(Data items)
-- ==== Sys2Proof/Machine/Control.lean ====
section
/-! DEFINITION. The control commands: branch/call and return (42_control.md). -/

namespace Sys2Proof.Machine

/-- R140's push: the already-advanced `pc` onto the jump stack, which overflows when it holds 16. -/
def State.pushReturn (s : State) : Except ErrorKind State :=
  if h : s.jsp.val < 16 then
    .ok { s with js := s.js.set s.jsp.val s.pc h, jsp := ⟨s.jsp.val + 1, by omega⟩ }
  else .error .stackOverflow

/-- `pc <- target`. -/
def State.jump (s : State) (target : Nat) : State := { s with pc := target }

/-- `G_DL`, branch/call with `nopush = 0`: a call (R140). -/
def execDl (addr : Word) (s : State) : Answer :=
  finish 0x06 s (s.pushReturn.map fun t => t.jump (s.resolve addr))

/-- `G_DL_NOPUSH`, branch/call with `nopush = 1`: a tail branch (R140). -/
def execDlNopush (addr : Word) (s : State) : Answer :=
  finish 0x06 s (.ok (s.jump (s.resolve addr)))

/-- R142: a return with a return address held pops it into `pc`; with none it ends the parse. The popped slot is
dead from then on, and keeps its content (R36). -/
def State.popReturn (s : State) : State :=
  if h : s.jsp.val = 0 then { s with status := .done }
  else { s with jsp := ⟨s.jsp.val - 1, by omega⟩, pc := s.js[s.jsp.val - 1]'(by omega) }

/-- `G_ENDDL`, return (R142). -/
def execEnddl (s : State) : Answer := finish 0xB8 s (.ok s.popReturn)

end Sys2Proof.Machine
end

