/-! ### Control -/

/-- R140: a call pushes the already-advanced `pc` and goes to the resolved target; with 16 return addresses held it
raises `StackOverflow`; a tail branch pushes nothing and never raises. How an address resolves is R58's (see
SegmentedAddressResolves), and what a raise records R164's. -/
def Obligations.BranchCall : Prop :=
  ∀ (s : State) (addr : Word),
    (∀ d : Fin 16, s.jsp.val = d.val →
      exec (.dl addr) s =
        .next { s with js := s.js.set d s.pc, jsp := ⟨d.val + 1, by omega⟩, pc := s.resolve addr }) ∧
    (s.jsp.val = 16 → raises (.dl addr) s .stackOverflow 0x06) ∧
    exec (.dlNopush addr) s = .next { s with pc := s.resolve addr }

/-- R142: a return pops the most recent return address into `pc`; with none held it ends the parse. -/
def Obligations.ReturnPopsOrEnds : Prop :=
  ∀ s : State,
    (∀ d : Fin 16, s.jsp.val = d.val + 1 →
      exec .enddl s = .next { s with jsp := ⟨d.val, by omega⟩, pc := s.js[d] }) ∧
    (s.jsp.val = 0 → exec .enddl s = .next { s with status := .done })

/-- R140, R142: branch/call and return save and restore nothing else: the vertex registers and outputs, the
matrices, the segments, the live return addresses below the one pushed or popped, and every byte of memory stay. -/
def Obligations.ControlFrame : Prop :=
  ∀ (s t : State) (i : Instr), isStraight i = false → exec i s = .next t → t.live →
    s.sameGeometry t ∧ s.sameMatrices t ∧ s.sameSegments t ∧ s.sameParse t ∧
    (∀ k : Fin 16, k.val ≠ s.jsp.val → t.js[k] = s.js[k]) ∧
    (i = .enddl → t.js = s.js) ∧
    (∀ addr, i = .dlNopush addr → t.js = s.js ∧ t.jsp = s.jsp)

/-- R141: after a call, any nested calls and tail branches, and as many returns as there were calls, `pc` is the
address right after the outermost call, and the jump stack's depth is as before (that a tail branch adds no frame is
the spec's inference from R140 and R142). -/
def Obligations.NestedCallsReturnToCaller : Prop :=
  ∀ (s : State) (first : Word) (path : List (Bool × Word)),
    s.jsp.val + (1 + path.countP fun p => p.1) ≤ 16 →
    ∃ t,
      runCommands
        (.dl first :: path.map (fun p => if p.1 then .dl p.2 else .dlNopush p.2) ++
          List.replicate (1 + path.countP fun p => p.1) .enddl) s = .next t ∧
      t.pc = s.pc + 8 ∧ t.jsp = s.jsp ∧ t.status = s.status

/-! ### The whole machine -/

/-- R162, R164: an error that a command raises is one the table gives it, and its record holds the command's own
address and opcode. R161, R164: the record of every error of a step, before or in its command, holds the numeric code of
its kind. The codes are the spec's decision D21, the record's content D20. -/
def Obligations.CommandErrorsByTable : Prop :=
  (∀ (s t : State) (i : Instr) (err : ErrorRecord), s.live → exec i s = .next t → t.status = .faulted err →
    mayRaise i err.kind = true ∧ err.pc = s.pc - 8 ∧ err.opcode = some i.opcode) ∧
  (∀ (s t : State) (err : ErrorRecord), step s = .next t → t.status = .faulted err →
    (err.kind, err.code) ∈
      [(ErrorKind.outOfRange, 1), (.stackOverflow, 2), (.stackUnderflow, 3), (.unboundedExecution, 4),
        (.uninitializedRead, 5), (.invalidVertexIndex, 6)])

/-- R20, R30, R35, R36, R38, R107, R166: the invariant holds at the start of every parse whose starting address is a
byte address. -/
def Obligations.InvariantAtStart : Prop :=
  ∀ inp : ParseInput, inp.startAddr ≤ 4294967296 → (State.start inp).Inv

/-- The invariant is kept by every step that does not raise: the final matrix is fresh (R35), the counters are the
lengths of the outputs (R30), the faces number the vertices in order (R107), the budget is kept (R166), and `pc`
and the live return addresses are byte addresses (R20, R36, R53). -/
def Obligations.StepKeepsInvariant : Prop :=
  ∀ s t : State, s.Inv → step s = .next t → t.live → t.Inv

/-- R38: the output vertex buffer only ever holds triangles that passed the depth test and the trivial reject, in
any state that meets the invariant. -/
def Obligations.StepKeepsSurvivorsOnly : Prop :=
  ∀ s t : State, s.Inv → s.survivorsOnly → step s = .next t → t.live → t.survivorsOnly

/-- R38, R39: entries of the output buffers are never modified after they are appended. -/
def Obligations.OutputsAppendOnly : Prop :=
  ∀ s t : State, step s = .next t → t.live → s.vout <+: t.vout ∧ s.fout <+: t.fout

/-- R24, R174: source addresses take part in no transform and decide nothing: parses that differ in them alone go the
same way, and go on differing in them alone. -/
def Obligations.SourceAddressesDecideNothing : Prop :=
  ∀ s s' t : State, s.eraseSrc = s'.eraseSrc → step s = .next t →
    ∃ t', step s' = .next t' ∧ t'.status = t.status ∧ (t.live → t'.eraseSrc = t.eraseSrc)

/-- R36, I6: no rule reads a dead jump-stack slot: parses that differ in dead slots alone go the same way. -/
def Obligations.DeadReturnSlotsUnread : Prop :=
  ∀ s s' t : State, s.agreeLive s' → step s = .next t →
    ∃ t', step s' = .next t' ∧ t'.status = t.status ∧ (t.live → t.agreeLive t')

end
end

* * *

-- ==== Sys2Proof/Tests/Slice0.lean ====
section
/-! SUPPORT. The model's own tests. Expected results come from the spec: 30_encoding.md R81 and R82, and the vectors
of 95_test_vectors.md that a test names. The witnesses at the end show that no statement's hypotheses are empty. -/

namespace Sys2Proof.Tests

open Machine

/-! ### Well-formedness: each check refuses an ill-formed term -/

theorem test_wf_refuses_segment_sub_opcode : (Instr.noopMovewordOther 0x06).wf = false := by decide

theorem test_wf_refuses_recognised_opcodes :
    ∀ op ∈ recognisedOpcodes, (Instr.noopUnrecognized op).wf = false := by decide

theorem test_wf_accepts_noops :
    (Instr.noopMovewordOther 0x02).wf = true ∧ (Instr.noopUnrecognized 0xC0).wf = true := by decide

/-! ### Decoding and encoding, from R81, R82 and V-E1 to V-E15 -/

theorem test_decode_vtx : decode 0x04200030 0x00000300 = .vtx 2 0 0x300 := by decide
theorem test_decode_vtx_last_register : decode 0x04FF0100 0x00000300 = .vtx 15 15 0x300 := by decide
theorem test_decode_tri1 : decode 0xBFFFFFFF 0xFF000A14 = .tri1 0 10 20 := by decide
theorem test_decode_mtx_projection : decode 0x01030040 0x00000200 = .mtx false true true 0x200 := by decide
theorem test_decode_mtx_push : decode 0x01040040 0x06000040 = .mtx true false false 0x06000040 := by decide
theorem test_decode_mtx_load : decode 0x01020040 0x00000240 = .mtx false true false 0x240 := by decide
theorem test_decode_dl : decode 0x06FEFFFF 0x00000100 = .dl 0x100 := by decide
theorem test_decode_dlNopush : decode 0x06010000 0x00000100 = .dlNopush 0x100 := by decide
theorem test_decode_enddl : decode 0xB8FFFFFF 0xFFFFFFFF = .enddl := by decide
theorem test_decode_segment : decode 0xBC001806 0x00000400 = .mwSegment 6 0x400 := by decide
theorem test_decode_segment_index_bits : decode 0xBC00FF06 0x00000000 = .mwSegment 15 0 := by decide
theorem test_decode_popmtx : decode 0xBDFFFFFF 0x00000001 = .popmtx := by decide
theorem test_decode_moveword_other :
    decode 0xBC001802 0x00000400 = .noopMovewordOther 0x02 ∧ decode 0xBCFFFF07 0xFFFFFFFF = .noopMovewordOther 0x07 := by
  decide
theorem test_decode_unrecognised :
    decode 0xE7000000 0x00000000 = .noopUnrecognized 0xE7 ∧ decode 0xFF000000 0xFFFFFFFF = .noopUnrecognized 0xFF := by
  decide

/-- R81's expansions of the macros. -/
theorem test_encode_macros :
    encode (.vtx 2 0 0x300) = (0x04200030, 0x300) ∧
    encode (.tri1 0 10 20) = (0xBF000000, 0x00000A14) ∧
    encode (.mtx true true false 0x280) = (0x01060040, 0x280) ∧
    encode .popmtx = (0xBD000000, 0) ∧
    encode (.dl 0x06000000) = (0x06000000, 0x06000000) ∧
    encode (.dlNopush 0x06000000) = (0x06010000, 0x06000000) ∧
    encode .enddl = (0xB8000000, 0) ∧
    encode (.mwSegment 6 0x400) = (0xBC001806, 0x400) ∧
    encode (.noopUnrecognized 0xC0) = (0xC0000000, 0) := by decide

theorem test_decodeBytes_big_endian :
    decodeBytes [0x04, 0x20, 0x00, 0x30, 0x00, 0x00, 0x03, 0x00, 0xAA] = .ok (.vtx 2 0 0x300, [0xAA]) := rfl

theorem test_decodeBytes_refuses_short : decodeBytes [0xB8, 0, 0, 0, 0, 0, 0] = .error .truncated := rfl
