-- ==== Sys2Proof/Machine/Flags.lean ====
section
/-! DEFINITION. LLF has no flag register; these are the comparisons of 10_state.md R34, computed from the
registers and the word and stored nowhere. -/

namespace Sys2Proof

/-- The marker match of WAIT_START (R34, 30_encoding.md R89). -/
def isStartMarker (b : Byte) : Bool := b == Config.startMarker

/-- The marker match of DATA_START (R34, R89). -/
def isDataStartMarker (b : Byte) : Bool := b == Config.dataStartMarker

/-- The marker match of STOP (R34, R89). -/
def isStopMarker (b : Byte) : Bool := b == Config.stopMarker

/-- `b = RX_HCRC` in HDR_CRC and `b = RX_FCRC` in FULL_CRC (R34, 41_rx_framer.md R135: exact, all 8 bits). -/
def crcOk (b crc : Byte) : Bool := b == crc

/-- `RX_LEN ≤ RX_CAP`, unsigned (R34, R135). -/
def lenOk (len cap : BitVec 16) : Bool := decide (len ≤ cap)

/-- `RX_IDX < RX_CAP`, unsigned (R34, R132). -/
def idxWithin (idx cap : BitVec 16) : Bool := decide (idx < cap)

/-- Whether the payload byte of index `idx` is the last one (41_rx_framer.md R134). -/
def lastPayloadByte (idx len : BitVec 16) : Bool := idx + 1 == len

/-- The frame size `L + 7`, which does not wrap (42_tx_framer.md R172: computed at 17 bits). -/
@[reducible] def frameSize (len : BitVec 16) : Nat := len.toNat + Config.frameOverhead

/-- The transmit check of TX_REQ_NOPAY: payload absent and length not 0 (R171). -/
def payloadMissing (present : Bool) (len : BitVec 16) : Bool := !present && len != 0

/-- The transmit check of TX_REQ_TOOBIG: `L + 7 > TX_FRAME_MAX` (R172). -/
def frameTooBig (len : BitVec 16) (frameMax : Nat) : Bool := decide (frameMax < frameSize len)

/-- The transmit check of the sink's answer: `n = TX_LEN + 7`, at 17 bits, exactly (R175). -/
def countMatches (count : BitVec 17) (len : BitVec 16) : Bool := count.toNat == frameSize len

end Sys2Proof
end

* [EXERCISE DIRECTIONS]: For the word "Obligations", count the lines of the data that contain it and state only that count.

* [SOLUTION FOR THIS EXERCISE]: 11